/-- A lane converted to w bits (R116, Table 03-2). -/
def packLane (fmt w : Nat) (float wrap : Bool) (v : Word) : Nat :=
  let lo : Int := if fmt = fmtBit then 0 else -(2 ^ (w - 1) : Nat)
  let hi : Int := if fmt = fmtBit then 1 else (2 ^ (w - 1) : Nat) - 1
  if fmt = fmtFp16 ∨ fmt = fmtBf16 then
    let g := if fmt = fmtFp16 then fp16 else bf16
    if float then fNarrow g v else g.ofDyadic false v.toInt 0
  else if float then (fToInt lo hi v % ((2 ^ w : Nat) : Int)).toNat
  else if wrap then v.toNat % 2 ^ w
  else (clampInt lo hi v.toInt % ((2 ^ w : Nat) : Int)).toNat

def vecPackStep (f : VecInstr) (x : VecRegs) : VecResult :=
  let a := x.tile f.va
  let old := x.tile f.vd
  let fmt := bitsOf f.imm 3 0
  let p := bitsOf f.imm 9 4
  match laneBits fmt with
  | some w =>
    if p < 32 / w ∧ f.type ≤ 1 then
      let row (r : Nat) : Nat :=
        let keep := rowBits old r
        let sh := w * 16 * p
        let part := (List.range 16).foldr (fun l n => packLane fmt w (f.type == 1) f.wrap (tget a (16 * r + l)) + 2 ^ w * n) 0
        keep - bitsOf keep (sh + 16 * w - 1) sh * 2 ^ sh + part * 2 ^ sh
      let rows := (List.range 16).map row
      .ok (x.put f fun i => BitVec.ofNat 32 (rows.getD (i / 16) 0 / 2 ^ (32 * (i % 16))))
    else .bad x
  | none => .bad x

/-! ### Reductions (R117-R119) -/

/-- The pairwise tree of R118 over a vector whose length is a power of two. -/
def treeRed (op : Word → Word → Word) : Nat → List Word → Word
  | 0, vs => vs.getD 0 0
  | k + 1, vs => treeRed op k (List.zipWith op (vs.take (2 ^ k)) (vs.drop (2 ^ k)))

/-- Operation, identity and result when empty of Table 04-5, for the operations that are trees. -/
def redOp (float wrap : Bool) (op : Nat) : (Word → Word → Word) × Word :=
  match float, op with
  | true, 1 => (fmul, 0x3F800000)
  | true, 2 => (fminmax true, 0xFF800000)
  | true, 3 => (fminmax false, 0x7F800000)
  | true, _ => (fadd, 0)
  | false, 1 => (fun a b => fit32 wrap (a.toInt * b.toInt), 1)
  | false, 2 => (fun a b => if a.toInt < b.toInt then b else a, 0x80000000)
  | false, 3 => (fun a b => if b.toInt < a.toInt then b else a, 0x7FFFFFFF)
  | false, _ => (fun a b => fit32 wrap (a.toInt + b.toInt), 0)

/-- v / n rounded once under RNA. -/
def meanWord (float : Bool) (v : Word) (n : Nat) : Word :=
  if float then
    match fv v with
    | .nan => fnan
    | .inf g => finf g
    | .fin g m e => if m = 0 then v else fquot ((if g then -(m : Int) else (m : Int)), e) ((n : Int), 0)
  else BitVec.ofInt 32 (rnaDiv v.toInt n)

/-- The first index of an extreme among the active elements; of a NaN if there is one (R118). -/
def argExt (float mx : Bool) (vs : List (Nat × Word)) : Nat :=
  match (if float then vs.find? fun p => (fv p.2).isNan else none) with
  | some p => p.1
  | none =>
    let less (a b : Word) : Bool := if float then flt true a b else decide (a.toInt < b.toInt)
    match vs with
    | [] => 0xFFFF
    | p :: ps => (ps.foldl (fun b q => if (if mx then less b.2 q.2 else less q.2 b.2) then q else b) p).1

━━━━━━

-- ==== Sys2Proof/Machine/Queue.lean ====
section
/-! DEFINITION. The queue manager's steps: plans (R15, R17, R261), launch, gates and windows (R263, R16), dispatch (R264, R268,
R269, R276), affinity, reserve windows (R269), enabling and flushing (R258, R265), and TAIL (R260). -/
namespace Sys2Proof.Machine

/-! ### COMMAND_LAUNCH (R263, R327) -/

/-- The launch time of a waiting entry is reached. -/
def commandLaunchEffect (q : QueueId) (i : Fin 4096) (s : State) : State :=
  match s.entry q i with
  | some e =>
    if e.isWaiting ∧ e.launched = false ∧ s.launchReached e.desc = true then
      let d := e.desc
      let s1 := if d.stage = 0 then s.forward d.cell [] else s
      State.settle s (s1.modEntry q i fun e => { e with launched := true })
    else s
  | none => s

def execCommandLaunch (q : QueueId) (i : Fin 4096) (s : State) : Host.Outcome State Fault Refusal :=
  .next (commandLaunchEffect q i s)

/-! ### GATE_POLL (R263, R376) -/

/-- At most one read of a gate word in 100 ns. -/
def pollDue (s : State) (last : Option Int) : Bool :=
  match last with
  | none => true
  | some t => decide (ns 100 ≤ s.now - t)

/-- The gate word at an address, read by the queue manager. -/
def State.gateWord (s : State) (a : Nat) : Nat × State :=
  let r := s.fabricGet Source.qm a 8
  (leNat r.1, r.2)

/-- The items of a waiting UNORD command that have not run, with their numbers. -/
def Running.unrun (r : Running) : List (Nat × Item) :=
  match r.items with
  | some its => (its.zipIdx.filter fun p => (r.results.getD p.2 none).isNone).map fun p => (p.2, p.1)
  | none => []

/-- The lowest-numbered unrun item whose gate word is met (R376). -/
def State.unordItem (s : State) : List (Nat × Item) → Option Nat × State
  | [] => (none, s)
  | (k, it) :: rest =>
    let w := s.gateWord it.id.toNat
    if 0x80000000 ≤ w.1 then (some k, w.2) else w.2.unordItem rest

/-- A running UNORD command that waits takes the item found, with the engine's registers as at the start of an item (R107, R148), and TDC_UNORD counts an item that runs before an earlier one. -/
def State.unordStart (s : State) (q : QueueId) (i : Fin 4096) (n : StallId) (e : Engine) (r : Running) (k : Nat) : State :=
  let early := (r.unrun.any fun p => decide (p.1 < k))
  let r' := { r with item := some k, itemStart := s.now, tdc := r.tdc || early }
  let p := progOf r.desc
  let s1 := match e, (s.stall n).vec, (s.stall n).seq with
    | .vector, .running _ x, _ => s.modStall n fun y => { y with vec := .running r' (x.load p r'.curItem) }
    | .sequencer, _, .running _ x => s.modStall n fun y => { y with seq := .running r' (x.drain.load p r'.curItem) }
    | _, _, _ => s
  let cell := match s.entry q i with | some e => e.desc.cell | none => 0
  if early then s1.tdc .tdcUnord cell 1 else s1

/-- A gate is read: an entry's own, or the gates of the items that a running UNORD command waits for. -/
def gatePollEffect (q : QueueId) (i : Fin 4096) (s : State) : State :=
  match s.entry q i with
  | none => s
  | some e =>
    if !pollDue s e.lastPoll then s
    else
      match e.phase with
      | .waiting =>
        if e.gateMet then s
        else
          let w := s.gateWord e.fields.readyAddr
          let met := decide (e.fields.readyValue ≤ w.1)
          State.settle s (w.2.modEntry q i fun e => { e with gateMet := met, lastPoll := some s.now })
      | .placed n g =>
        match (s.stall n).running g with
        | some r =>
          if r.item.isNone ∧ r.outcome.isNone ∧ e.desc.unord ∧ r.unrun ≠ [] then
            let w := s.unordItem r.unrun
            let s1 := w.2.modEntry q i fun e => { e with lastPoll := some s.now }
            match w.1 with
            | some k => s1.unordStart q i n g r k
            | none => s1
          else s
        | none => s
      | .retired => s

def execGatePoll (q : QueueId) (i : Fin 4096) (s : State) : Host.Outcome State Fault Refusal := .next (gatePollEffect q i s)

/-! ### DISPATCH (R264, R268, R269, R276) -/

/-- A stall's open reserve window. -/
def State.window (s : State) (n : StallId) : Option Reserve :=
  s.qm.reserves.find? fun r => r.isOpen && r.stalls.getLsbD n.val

━━━━━━

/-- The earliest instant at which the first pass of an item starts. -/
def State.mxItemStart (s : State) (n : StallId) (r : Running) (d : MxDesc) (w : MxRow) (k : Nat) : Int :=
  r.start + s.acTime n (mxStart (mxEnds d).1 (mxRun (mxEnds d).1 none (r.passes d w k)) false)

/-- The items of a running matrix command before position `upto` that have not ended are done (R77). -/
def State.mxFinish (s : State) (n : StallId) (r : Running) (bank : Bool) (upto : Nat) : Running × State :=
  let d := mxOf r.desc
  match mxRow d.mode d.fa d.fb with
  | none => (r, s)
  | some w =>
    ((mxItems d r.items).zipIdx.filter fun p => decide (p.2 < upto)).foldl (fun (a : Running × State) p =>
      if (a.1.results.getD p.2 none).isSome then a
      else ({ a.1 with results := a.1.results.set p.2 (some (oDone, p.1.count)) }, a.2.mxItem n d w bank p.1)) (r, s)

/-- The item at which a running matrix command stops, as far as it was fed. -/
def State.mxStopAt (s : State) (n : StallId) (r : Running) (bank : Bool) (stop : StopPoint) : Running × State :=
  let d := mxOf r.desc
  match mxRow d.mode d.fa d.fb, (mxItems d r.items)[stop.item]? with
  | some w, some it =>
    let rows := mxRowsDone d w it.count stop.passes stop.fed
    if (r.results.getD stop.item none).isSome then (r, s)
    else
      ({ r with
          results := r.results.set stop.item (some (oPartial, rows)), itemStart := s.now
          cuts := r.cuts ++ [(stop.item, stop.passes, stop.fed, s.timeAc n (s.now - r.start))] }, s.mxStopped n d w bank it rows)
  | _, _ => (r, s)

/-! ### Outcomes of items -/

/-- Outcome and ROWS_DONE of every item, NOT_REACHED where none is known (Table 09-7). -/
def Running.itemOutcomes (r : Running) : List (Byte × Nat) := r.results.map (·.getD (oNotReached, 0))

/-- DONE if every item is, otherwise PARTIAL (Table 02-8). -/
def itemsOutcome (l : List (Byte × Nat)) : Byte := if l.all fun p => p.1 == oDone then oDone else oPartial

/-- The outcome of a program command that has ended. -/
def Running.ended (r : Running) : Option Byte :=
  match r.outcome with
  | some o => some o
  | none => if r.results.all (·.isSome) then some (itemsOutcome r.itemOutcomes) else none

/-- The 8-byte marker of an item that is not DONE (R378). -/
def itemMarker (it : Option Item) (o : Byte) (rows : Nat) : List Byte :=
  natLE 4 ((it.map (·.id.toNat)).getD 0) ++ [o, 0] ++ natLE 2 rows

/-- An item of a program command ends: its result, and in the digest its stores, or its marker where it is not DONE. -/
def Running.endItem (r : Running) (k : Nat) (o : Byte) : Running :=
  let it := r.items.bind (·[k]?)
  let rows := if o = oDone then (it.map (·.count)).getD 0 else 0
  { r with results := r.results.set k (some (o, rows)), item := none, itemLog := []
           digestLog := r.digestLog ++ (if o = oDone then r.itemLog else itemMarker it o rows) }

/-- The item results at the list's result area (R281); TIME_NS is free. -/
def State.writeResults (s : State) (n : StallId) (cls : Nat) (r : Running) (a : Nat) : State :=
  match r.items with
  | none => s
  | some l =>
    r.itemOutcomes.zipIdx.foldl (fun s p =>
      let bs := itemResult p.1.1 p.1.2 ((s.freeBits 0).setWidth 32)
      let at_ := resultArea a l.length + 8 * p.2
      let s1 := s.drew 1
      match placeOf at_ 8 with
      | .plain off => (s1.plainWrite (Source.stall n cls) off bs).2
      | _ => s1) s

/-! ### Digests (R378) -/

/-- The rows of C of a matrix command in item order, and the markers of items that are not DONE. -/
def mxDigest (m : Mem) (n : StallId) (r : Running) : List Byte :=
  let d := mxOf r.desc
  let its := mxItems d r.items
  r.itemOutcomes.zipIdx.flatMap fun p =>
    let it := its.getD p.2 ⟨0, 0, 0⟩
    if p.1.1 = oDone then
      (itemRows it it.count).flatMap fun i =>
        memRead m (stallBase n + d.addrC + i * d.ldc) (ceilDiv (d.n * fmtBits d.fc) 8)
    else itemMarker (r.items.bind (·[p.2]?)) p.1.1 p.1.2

━━━━━━

(Problem details): Above are the records; from them, give again exactly the lines from the one containing "Table 03-2). -/" through the one containing "let g := if", both included.

(Worked solution):
/-- A lane converted to w bits (R116, Table 03-2). -/
def packLane (fmt w : Nat) (float wrap : Bool) (v : Word) : Nat :=
  let lo : Int := if fmt = fmtBit then 0 else -(2 ^ (w - 1) : Nat)
  let hi : Int := if fmt = fmtBit then 1 else (2 ^ (w - 1) : Nat) - 1
  if fmt = fmtFp16 ∨ fmt = fmtBf16 then
    let g := if fmt = fmtFp16 then fp16 else bf16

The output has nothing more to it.